**YOUR GOAL**
Set down exactly the lines of the records from the top to the line containing "v h, keyPush_pending]"; include both.

::::::::::

@[simp] theorem shiftIn_pending (v : BitVec 5) (s : State) : (shiftIn v s).pending = s.pending := by
  cases h : emitsByte s
  · rw [shiftIn_noByte v h]
  · rw [shiftIn_byte v h, keyPush_pending]

@[simp] theorem shiftIn_cp (v : BitVec 5) (s : State) : (shiftIn v s).cp = s.cp := by
  cases h : emitsByte s
  · rw [shiftIn_noByte v h]
  · rw [shiftIn_byte v h, keyPush_cp]

/-! ## The meanings -/

/-- All `KCHAR` can do that leads to a next state. -/
theorem execKchar_next {ch : Byte} {s t : State} (h : execKchar ch s = .next t) :
    (s.status.ka = false ∧ t = setSqe true s) ∨
    (s.status.ka = true ∧ s.status.isf = true ∧ t = s) ∨
    (s.status.ka = true ∧ s.status.isf = false ∧ charClass ch = .strip ∧ t = s) ∨
    (s.status.ka = true ∧ s.status.isf = false ∧ charClass ch = .invalid ∧ t = setIsf true s) ∨
    (s.status.ka = true ∧ s.status.isf = false ∧ reachesKeyLimit s = false ∧
      ∃ v, charClass ch = .symbol v ∧ t = shiftIn v { s with kne := true }) := by
  rcases guarded_next h with ⟨hp, hr⟩ | ⟨hp, rfl⟩
  · have hka : s.status.ka = true := hp
    unfold kcharBody at hr
    cases hi : s.status.isf
    · rw [hi] at hr
      cases hc : charClass ch with
      | strip =>
        rw [hc] at hr
        exact .inr (.inr (.inl ⟨hka, rfl, rfl, (Host.Outcome.next.inj hr).symm⟩))
      | invalid =>
        rw [hc] at hr
        exact .inr (.inr (.inr (.inl ⟨hka, rfl, rfl, (Host.Outcome.next.inj hr).symm⟩)))
      | symbol v =>
        rw [hc] at hr
        cases hl : reachesKeyLimit s
        · simp only [hl, Bool.false_eq_true, if_false] at hr
          exact .inr (.inr (.inr (.inr ⟨hka, rfl, rfl, v, rfl, (Host.Outcome.next.inj hr).symm⟩)))
        · simp [hl] at hr
    · simp only [hi, if_true] at hr
      exact .inr (.inl ⟨hka, rfl, (Host.Outcome.next.inj hr).symm⟩)
  · exact .inl ⟨hp, rfl⟩

/-- All `KEND` can do. -/
theorem execKend_next {s t : State} (h : execKend s = .next t) :
    (s.status.ka = false ∧ t = setSqe true s) ∨ (s.status.ka = true ∧ t = kendBody s) := by
  rcases guarded_next h with ⟨hp, hr⟩ | ⟨hp, rfl⟩
  · exact .inr ⟨hp, (Host.Outcome.next.inj hr).symm⟩
  · exact .inl ⟨hp, rfl⟩

/-- All `MAC` can do. -/
theorem execMac_next {s t : State} (h : execMac s = .next t) :
    ((s.status.kv && s.status.cv) = false ∧ t = setSqe true s) ∨
    (s.status.kv = true ∧ s.status.cv = true ∧ t = macCore (invalCode s)) := by
  rcases guarded_next h with ⟨hp, hr⟩ | ⟨hp, rfl⟩
  · have := Bool.and_eq_true_iff.mp hp
    exact .inr ⟨this.1, this.2, (Host.Outcome.next.inj hr).symm⟩
  · exact .inl ⟨hp, rfl⟩

/-- All `TRUNC` can do. -/
theorem execTrunc_next {s t : State} (h : execTrunc s = .next t) :
    (s.status.dv = false ∧ t = setSqe true s) ∨ (s.status.dv = true ∧ t = truncCore s) := by
  rcases guarded_next h with ⟨hp, hr⟩ | ⟨hp, rfl⟩
  · exact .inr ⟨hp, (Host.Outcome.next.inj hr).symm⟩
  · exact .inl ⟨hp, rfl⟩

/-- All `GEN` can do. -/
theorem execGen_next {s t : State} (h : execGen s = .next t) :
    ((s.status.kv && s.status.cv) = false ∧ t = setSqe true s) ∨
    (s.status.kv = true ∧ s.status.cv = true ∧ t = truncCore (macCore (invalCode s))) := by
  rcases guarded_next h with ⟨hp, hr⟩ | ⟨hp, rfl⟩
  · have := Bool.and_eq_true_iff.mp hp
    exact .inr ⟨this.1, this.2, (Host.Outcome.next.inj hr).symm⟩
  · exact .inl ⟨hp, rfl⟩

/-- All `PEEK` can do. -/
theorem execPeek_next {space : PeekSpace} {i : Byte} {s t : State} (h : execPeek space i s = .next t) :
    (∃ b, memRead space i.toNat s = some b ∧ t = { s with rdata := b }) ∨
    (memRead space i.toNat s = none ∧ t = setIll true s) := by
  unfold execPeek at h
  cases hm : memRead space i.toNat s with
  | none =>
    rw [hm] at h
    exact .inr ⟨rfl, (Host.Outcome.next.inj h).symm⟩
  | some b =>
    rw [hm] at h
    exact .inl ⟨b, rfl, (Host.Outcome.next.inj h).symm⟩

/-- `MemRead` is total on the indices of a space and on no other (20_memory.md R61, R62). -/
theorem memRead_isSome (space : PeekSpace) (i : Nat) (s : State) :
    (memRead space i s).isSome = decide (i < space.size) := by
  cases space <;> simp only [memRead, PeekSpace.size, getElem?_def] <;> split <;> simp [*]

/-- `KINIT` as one update. -/
theorem execKinit_eq (s : State) :
    execKinit s = .next
      { s with
        acc := 0#12, nb := 0#4, kne := false, kblk := zeroBlock, kfill := 0#7, klen := 0#64, klong := false
        h := zeroChain, digest := Vector.replicate 20 0x00#8, offset := 0#4, bin := 0#31, code := 0#20
        digits := Vector.replicate 6 0x00#8
        status := { s.status with kv := false, isf := false, ka := true, dv := false, ov := false } } := rfl

/-- `KEND` of an ingest that saw an invalid character (40_base32_decoder.md R115). -/
theorem kendBody_invalid {s : State} (h : s.status.isf = true) :
    kendBody s =
      { s with
        acc := 0#12, nb := 0#4, kfill := 0#7, h := zeroChain
        status := { s.status with ka := false } } := by
  simp [kendBody, h, setKa]

/-- `KEND` of an empty secret (40_base32_decoder.md R114). -/
theorem kendBody_empty {s : State} (h : s.status.isf = false) (hk : s.kne = false) :
    kendBody s =
      { s with
        acc := 0#12, nb := 0#4, kfill := 0#7
        status := { s.status with ka := false, isf := true } } := by
  simp [kendBody, h, hk, setKa, takeError, setIsf]

/-- `KEND` of a key of at most 64 bytes (40_base32_decoder.md R109). -/
theorem kendBody_short {s : State} (h : s.status.isf = false) (hk : s.kne = true) (hl : s.klong = false) :
    kendBody s =
      { s with
        acc := 0#12, nb := 0#4, kfill := 0#7
        status := { s.status with ka := false, kv := true } } := by
  simp [kendBody, h, hk, hl, setKa, setKv]

/-- `KEND` of a longer key (40_base32_decoder.md R111). -/
theorem kendBody_long {s : State} (h : s.status.isf = false) (hk : s.kne = true) (hl : s.klong = true) :
    kendBody s =
      { s with
        acc := 0#12, nb := 0#4, kfill := 0#7, h := zeroChain
        kblk := digestBlock (chainBytes (sha1Blocks ((keyTail s).length / 64) s.h (keyTail s)))
        status := { s.status with ka := false, kv := true } } := by
  simp [kendBody, h, hk, hl, setKa, setKv, keyFinish, keyTail]

/-- All the body of `KEND` can do. -/
theorem kendBody_cases (s : State) :
    (s.status.isf = true ∧ kendBody s =
      { s with acc := 0#12, nb := 0#4, kfill := 0#7, h := zeroChain, status := { s.status with ka := false } }) ∨
    (s.status.isf = false ∧ s.kne = false ∧ kendBody s =
      { s with acc := 0#12, nb := 0#4, kfill := 0#7, status := { s.status with ka := false, isf := true } }) ∨
    (s.status.isf = false ∧ s.kne = true ∧ s.klong = false ∧ kendBody s =
      { s with acc := 0#12, nb := 0#4, kfill := 0#7, status := { s.status with ka := false, kv := true } }) ∨
    (s.status.isf = false ∧ s.kne = true ∧ s.klong = true ∧ ∃ k, kendBody s =
      { s with
        acc := 0#12, nb := 0#4, kfill := 0#7, h := zeroChain, kblk := k
        status := { s.status with ka := false, kv := true } }) := by
  by_cases hi : s.status.isf = true
  · exact .inl ⟨hi, kendBody_invalid hi⟩
  · have hi := Bool.eq_false_of_not_eq_true hi
    by_cases hk : s.kne = true
    · by_cases hl : s.klong = true
      · exact .inr (.inr (.inr ⟨hi, hk, hl, _, kendBody_long hi hk hl⟩))
      · exact .inr (.inr (.inl ⟨hi, hk, Bool.eq_false_of_not_eq_true hl,
          kendBody_short hi hk (Bool.eq_false_of_not_eq_true hl)⟩))
    · exact .inr (.inl ⟨hi, Bool.eq_false_of_not_eq_true hk, kendBody_empty hi (Bool.eq_false_of_not_eq_true hk)⟩)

::::::::::

**ANSWER BELOW**
@[simp] theorem shiftIn_pending (v : BitVec 5) (s : State) : (shiftIn v s).pending = s.pending := by
  cases h : emitsByte s
  · rw [shiftIn_noByte v h]
  · rw [shiftIn_byte v h, keyPush_pending]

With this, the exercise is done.